Stylt's client had signed a contract on a restaurant location in a prestigious new building in Stockholm, adjacent to the central train station. The location was great - in theory. But the building was intended for offices, not restaurants - the ceilings were low and the spaces were small and boxy. The area was busy, granted, but it was busy with people hurrying to get somewhere else, away from the grey forbidding buildings, the din of the railway station and the thoroughfare, and after evening rush hour the streets were deserted. In addition there were rules prohibiting signage on the building frontages, making it hard for a restaurant to advertise its presence to passers-by.
There were no restaurants, no bars, no nightlife of any kind in the neighbourhood. It was a place dominated by traffic, not people, and by business, not fun. Yet the owners wanted a restaurant capable of attracting both locals and tourists, large parties as well as intimate couples, businessmen and thirty happy-hour guests. If ever there was a location that needed a strong concept to help it along, this was it.
The ambition was to add warmth, personality and humour to a rather cold, uninviting building, and by extension, to the entire area.

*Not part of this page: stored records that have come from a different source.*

section
variable (s : State) (f : Engine → Engine)
@[simp] theorem onEngine_intake : (s.onEngine f).path.intake = s.path.intake := rfl
@[simp] theorem onEngine_engine : (s.onEngine f).path.engine = f s.path.engine := rfl
@[simp] theorem onEngine_window : (s.onEngine f).path.window = s.path.window := rfl
@[simp] theorem onEngine_slots : (s.onEngine f).path.slots = s.path.slots := rfl
@[simp] theorem onEngine_card : (s.onEngine f).path.card = s.path.card := rfl
@[simp] theorem onEngine_link : (s.onEngine f).path.link = s.path.link := rfl
@[simp] theorem onEngine_conv : (s.onEngine f).mon.conv = s.mon.conv := rfl
@[simp] theorem onEngine_prot : (s.onEngine f).mon.prot = s.mon.prot := rfl
@[simp] theorem onEngine_chg : (s.onEngine f).mon.chg = s.mon.chg := rfl
@[simp] theorem onEngine_energy : (s.onEngine f).mon.energy = s.mon.energy := rfl
@[simp] theorem onEngine_pins : (s.onEngine f).pins = s.pins := rfl
@[simp] theorem onEngine_pending : (s.onEngine f).pending = s.pending := rfl
@[simp] theorem onEngine_mon : (s.onEngine f).mon = s.mon := rfl
@[simp] theorem onEngine_pathUp : (s.onEngine f).pathUp = s.pathUp := rfl
@[simp] theorem onEngine_monNow : (s.onEngine f).monNow = s.monNow := rfl
@[simp] theorem onEngine_now : (s.onEngine f).now = s.now := rfl
@[simp] theorem onEngine_slot (i : Fin 4) : (s.onEngine f).slot i = s.slot i := rfl
end

section
variable (s : State) (f : Window → Window)
@[simp] theorem onWindow_intake : (s.onWindow f).path.intake = s.path.intake := rfl
@[simp] theorem onWindow_engine : (s.onWindow f).path.engine = s.path.engine := rfl
@[simp] theorem onWindow_window : (s.onWindow f).path.window = f s.path.window := rfl
@[simp] theorem onWindow_slots : (s.onWindow f).path.slots = s.path.slots := rfl
@[simp] theorem onWindow_card : (s.onWindow f).path.card = s.path.card := rfl
@[simp] theorem onWindow_link : (s.onWindow f).path.link = s.path.link := rfl
@[simp] theorem onWindow_conv : (s.onWindow f).mon.conv = s.mon.conv := rfl
@[simp] theorem onWindow_prot : (s.onWindow f).mon.prot = s.mon.prot := rfl
@[simp] theorem onWindow_chg : (s.onWindow f).mon.chg = s.mon.chg := rfl
@[simp] theorem onWindow_energy : (s.onWindow f).mon.energy = s.mon.energy := rfl
@[simp] theorem onWindow_pins : (s.onWindow f).pins = s.pins := rfl
@[simp] theorem onWindow_pending : (s.onWindow f).pending = s.pending := rfl
@[simp] theorem onWindow_mon : (s.onWindow f).mon = s.mon := rfl
@[simp] theorem onWindow_pathUp : (s.onWindow f).pathUp = s.pathUp := rfl
@[simp] theorem onWindow_monNow : (s.onWindow f).monNow = s.monNow := rfl
@[simp] theorem onWindow_now : (s.onWindow f).now = s.now := rfl
@[simp] theorem onWindow_slot (i : Fin 4) : (s.onWindow f).slot i = s.slot i := rfl
end

section
variable (s : State) (f : Card → Card)
@[simp] theorem onCard_intake : (s.onCard f).path.intake = s.path.intake := rfl
@[simp] theorem onCard_engine : (s.onCard f).path.engine = s.path.engine := rfl
@[simp] theorem onCard_window : (s.onCard f).path.window = s.path.window := rfl
@[simp] theorem onCard_slots : (s.onCard f).path.slots = s.path.slots := rfl
@[simp] theorem onCard_card : (s.onCard f).path.card = f s.path.card := rfl
@[simp] theorem onCard_link : (s.onCard f).path.link = s.path.link := rfl
@[simp] theorem onCard_conv : (s.onCard f).mon.conv = s.mon.conv := rfl
@[simp] theorem onCard_prot : (s.onCard f).mon.prot = s.mon.prot := rfl
@[simp] theorem onCard_chg : (s.onCard f).mon.chg = s.mon.chg := rfl
@[simp] theorem onCard_energy : (s.onCard f).mon.energy = s.mon.energy := rfl
@[simp] theorem onCard_pins : (s.onCard f).pins = s.pins := rfl
@[simp] theorem onCard_pending : (s.onCard f).pending = s.pending := rfl
@[simp] theorem onCard_mon : (s.onCard f).mon = s.mon := rfl
@[simp] theorem onCard_pathUp : (s.onCard f).pathUp = s.pathUp := rfl
@[simp] theorem onCard_monNow : (s.onCard f).monNow = s.monNow := rfl
@[simp] theorem onCard_now : (s.onCard f).now = s.now := rfl
@[simp] theorem onCard_slot (i : Fin 4) : (s.onCard f).slot i = s.slot i := rfl
end

section
variable (s : State) (f : Link → Link)
@[simp] theorem onLink_intake : (s.onLink f).path.intake = s.path.intake := rfl
@[simp] theorem onLink_engine : (s.onLink f).path.engine = s.path.engine := rfl
@[simp] theorem onLink_window : (s.onLink f).path.window = s.path.window := rfl
@[simp] theorem onLink_slots : (s.onLink f).path.slots = s.path.slots := rfl
@[simp] theorem onLink_card : (s.onLink f).path.card = s.path.card := rfl
@[simp] theorem onLink_link : (s.onLink f).path.link = f s.path.link := rfl
@[simp] theorem onLink_conv : (s.onLink f).mon.conv = s.mon.conv := rfl
@[simp] theorem onLink_prot : (s.onLink f).mon.prot = s.mon.prot := rfl
@[simp] theorem onLink_chg : (s.onLink f).mon.chg = s.mon.chg := rfl
@[simp] theorem onLink_energy : (s.onLink f).mon.energy = s.mon.energy := rfl
@[simp] theorem onLink_pins : (s.onLink f).pins = s.pins := rfl
@[simp] theorem onLink_pending : (s.onLink f).pending = s.pending := rfl
@[simp] theorem onLink_mon : (s.onLink f).mon = s.mon := rfl
@[simp] theorem onLink_pathUp : (s.onLink f).pathUp = s.pathUp := rfl
@[simp] theorem onLink_monNow : (s.onLink f).monNow = s.monNow := rfl
@[simp] theorem onLink_now : (s.onLink f).now = s.now := rfl
@[simp] theorem onLink_slot (i : Fin 4) : (s.onLink f).slot i = s.slot i := rfl
end

section
variable (s : State) (f : Converter → Converter)
@[simp] theorem onConv_intake : (s.onConv f).path.intake = s.path.intake := rfl
@[simp] theorem onConv_engine : (s.onConv f).path.engine = s.path.engine := rfl
@[simp] theorem onConv_window : (s.onConv f).path.window = s.path.window := rfl
@[simp] theorem onConv_slots : (s.onConv f).path.slots = s.path.slots := rfl
@[simp] theorem onConv_card : (s.onConv f).path.card = s.path.card := rfl
@[simp] theorem onConv_link : (s.onConv f).path.link = s.path.link := rfl
@[simp] theorem onConv_conv : (s.onConv f).mon.conv = f s.mon.conv := rfl
@[simp] theorem onConv_prot : (s.onConv f).mon.prot = s.mon.prot := rfl
@[simp] theorem onConv_chg : (s.onConv f).mon.chg = s.mon.chg := rfl
@[simp] theorem onConv_energy : (s.onConv f).mon.energy = s.mon.energy := rfl
@[simp] theorem onConv_pins : (s.onConv f).pins = s.pins := rfl
@[simp] theorem onConv_pending : (s.onConv f).pending = s.pending := rfl
@[simp] theorem onConv_path : (s.onConv f).path = s.path := rfl
@[simp] theorem onConv_now : (s.onConv f).now = s.now := rfl
@[simp] theorem onConv_slot (i : Fin 4) : (s.onConv f).slot i = s.slot i := rfl
end

section
variable (s : State) (f : Protection → Protection)
@[simp] theorem onProt_intake : (s.onProt f).path.intake = s.path.intake := rfl
@[simp] theorem onProt_engine : (s.onProt f).path.engine = s.path.engine := rfl
@[simp] theorem onProt_window : (s.onProt f).path.window = s.path.window := rfl
@[simp] theorem onProt_slots : (s.onProt f).path.slots = s.path.slots := rfl
@[simp] theorem onProt_card : (s.onProt f).path.card = s.path.card := rfl
@[simp] theorem onProt_link : (s.onProt f).path.link = s.path.link := rfl
@[simp] theorem onProt_conv : (s.onProt f).mon.conv = s.mon.conv := rfl
@[simp] theorem onProt_prot : (s.onProt f).mon.prot = f s.mon.prot := rfl
@[simp] theorem onProt_chg : (s.onProt f).mon.chg = s.mon.chg := rfl
@[simp] theorem onProt_energy : (s.onProt f).mon.energy = s.mon.energy := rfl
@[simp] theorem onProt_pins : (s.onProt f).pins = s.pins := rfl
@[simp] theorem onProt_pending : (s.onProt f).pending = s.pending := rfl
@[simp] theorem onProt_path : (s.onProt f).path = s.path := rfl
@[simp] theorem onProt_now : (s.onProt f).now = s.now := rfl
@[simp] theorem onProt_pathUp : (s.onProt f).pathUp = s.pathUp := rfl
@[simp] theorem onProt_monNow : (s.onProt f).monNow = s.monNow := rfl
@[simp] theorem onProt_slot (i : Fin 4) : (s.onProt f).slot i = s.slot i := rfl
end

section
variable (s : State) (f : Charger → Charger)
@[simp] theorem onChg_intake : (s.onChg f).path.intake = s.path.intake := rfl
@[simp] theorem onChg_engine : (s.onChg f).path.engine = s.path.engine := rfl
@[simp] theorem onChg_window : (s.onChg f).path.window = s.path.window := rfl
@[simp] theorem onChg_slots : (s.onChg f).path.slots = s.path.slots := rfl
@[simp] theorem onChg_card : (s.onChg f).path.card = s.path.card := rfl
@[simp] theorem onChg_link : (s.onChg f).path.link = s.path.link := rfl
@[simp] theorem onChg_conv : (s.onChg f).mon.conv = s.mon.conv := rfl
@[simp] theorem onChg_prot : (s.onChg f).mon.prot = s.mon.prot := rfl
@[simp] theorem onChg_chg : (s.onChg f).mon.chg = f s.mon.chg := rfl
@[simp] theorem onChg_energy : (s.onChg f).mon.energy = s.mon.energy := rfl
@[simp] theorem onChg_pins : (s.onChg f).pins = s.pins := rfl
@[simp] theorem onChg_pending : (s.onChg f).pending = s.pending := rfl
@[simp] theorem onChg_path : (s.onChg f).path = s.path := rfl
@[simp] theorem onChg_now : (s.onChg f).now = s.now := rfl
@[simp] theorem onChg_pathUp : (s.onChg f).pathUp = s.pathUp := rfl
@[simp] theorem onChg_monNow : (s.onChg f).monNow = s.monNow := rfl
@[simp] theorem onChg_slot (i : Fin 4) : (s.onChg f).slot i = s.slot i := rfl
end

Stylt made a virtue of the necessity of the dull exterior, and used it to create a contrast with the opulent interior, providing a moment of surprise that was sure to make an impression. In the absence of a fascinating local story or heritage, Stylt created the imaginary host couple, the Griffins, and let their unusual interests and personalities shape the interior.
The Griffins are an odd couple - definitiely more than the sum of their parts. Mrs Griffins is an ex-ballerina, veteran of all the great stages of the world, with the passionate temper of a Spanish signorina and a flair for fashion. She's also something of a mathematical genius, playing chess like a Grand Master and shogi, go, backgammon and many other board games from her extensive collection. She met Mr Griffins, an eccentric professor whose interests reach from ESP to alchemy (and anything else that's hard to explain), when he was in Paris to give a lecture at the Sorbonne, and happened to slip into a small antiques shop in Montmartre... She was looking for a Guatemalan mahjongg game, and he hoped for a first edition of a famous work on the sunken city of Atlantis... instead they found eachother, and eventually, created Griffins' Steakhouse.